Data provided START

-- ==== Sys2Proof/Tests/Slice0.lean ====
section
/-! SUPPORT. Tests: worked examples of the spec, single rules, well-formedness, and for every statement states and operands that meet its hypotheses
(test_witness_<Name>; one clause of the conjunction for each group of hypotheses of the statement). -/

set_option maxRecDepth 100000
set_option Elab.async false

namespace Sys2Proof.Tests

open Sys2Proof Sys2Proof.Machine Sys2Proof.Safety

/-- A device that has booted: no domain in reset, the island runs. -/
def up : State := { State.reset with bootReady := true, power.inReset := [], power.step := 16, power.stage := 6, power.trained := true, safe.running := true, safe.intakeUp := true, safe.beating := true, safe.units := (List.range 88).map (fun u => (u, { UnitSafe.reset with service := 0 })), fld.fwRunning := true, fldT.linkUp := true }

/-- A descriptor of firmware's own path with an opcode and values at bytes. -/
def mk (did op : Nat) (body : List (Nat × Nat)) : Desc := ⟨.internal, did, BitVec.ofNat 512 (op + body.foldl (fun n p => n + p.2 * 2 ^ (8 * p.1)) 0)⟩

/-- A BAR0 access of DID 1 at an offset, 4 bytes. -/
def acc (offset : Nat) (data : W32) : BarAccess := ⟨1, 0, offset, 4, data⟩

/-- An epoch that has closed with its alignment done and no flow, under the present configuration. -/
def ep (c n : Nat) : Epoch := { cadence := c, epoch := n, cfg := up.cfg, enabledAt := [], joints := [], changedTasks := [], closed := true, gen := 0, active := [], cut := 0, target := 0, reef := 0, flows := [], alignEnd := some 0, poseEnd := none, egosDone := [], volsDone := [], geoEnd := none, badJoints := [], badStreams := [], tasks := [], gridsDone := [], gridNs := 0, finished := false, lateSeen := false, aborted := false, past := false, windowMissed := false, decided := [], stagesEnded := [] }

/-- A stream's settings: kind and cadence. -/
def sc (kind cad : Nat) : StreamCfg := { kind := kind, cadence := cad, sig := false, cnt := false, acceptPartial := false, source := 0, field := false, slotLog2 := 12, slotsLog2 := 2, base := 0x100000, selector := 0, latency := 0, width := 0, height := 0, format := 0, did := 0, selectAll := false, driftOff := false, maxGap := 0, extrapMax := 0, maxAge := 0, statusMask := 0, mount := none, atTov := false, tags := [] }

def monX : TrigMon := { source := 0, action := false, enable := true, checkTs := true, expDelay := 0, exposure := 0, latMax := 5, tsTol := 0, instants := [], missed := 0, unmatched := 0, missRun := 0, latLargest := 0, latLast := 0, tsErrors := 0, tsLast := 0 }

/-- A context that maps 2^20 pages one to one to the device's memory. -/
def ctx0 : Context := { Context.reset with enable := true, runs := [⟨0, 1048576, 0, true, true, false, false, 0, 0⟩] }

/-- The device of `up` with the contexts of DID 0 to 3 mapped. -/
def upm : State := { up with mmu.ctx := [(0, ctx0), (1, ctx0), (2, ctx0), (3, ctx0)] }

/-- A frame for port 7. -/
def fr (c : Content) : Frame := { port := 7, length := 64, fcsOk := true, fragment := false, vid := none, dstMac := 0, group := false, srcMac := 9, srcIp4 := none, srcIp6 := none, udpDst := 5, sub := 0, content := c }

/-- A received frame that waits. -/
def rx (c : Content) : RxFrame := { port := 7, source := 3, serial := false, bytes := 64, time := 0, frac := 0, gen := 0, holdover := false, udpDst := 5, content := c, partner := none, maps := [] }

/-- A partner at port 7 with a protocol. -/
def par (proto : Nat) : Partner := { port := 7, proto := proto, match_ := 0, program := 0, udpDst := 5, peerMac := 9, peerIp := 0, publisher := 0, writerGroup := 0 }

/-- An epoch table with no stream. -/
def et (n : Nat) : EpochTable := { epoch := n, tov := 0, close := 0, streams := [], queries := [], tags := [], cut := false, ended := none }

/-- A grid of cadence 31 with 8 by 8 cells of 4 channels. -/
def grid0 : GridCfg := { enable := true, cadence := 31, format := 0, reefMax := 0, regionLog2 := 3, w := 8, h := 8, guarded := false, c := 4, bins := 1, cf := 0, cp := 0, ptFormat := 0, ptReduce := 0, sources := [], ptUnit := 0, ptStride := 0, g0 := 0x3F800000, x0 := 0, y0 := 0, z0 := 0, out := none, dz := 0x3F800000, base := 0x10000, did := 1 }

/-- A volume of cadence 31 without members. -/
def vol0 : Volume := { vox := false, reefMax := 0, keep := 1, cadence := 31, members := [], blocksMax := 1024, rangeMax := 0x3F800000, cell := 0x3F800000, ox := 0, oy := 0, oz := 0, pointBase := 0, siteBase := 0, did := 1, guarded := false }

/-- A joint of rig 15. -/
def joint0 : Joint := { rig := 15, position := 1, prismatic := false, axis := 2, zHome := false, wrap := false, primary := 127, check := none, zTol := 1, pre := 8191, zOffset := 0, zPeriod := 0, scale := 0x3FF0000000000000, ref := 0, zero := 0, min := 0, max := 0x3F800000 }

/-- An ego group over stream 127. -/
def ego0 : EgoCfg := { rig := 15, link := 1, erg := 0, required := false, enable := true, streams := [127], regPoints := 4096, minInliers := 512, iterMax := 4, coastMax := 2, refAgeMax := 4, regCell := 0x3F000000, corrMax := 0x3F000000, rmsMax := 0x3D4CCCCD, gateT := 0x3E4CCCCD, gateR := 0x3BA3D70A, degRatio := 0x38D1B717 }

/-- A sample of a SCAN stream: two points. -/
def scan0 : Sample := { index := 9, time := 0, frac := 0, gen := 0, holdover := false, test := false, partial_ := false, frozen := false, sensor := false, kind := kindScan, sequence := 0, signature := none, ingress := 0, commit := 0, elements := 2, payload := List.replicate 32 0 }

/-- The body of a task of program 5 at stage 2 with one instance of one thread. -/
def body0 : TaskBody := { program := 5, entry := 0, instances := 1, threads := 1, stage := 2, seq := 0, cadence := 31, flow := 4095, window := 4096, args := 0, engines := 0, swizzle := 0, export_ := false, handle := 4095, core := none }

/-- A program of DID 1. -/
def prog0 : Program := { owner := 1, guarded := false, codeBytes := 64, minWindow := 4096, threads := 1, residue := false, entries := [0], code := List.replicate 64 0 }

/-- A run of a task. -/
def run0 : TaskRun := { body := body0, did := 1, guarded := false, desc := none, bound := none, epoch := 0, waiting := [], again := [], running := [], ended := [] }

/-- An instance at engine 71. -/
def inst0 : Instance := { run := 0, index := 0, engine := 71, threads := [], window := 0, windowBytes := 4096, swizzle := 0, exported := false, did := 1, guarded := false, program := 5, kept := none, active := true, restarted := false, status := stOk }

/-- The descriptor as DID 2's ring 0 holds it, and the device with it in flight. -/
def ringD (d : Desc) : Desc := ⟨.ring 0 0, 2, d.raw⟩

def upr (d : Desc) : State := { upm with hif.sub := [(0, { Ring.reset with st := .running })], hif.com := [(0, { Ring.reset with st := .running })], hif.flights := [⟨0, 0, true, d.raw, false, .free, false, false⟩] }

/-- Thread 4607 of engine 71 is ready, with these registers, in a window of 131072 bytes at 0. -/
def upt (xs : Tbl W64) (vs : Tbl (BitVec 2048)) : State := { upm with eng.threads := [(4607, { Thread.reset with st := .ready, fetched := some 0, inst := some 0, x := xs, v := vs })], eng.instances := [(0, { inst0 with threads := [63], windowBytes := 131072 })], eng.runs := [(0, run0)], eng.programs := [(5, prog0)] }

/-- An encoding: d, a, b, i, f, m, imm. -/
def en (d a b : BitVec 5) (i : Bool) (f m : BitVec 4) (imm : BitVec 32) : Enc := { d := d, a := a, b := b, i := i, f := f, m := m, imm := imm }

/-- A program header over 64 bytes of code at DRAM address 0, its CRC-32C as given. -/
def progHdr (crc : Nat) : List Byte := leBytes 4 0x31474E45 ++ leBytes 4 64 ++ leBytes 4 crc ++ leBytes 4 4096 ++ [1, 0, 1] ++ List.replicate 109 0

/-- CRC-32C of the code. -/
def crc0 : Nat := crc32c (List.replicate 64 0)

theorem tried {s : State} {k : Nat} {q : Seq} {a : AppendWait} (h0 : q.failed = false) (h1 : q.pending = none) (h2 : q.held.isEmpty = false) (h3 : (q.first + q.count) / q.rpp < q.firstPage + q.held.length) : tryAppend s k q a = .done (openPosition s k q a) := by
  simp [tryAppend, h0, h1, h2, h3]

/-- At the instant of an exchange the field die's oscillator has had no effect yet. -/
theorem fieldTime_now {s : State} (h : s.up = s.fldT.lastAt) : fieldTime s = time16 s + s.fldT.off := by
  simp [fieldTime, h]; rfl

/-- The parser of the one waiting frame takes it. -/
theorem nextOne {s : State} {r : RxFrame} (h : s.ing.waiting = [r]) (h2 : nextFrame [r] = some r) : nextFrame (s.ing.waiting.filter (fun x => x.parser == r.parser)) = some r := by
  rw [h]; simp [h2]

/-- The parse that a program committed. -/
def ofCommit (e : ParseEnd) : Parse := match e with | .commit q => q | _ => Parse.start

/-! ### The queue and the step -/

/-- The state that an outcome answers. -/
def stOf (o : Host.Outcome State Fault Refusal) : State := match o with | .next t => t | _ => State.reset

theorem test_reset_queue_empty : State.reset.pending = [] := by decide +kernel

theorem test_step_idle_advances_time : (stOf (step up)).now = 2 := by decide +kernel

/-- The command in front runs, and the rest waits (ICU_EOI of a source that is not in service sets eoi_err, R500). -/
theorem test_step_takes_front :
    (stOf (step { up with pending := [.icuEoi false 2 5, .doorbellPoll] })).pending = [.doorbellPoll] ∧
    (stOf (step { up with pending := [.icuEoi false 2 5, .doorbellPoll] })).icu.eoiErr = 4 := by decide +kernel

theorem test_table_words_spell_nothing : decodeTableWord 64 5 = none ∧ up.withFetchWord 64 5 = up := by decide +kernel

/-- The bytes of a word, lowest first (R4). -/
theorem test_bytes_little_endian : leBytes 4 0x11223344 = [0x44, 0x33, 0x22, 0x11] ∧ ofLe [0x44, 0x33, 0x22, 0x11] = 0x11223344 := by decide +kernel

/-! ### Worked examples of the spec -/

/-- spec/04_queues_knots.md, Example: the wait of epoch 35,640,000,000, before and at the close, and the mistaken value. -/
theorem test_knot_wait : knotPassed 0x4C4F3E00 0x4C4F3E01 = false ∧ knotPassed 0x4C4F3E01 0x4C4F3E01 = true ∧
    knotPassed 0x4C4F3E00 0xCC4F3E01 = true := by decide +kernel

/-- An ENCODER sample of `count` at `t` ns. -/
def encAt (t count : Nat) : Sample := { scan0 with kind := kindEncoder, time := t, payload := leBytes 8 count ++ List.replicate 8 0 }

Data provided END

*Exercise goal*:
Return a word-for-word copy of the lines from the beginning of the listing to the line holding "present configuration. -/", both kept.

*Reply to the task*:
-- ==== Sys2Proof/Tests/Slice0.lean ====
section
/-! SUPPORT. Tests: worked examples of the spec, single rules, well-formedness, and for every statement states and operands that meet its hypotheses
(test_witness_<Name>; one clause of the conjunction for each group of hypotheses of the statement). -/

set_option maxRecDepth 100000
set_option Elab.async false

namespace Sys2Proof.Tests

open Sys2Proof Sys2Proof.Machine Sys2Proof.Safety

/-- A device that has booted: no domain in reset, the island runs. -/
def up : State := { State.reset with bootReady := true, power.inReset := [], power.step := 16, power.stage := 6, power.trained := true, safe.running := true, safe.intakeUp := true, safe.beating := true, safe.units := (List.range 88).map (fun u => (u, { UnitSafe.reset with service := 0 })), fld.fwRunning := true, fldT.linkUp := true }

/-- A descriptor of firmware's own path with an opcode and values at bytes. -/
def mk (did op : Nat) (body : List (Nat × Nat)) : Desc := ⟨.internal, did, BitVec.ofNat 512 (op + body.foldl (fun n p => n + p.2 * 2 ^ (8 * p.1)) 0)⟩

/-- A BAR0 access of DID 1 at an offset, 4 bytes. -/
def acc (offset : Nat) (data : W32) : BarAccess := ⟨1, 0, offset, 4, data⟩

/-- An epoch that has closed with its alignment done and no flow, under the present configuration. -/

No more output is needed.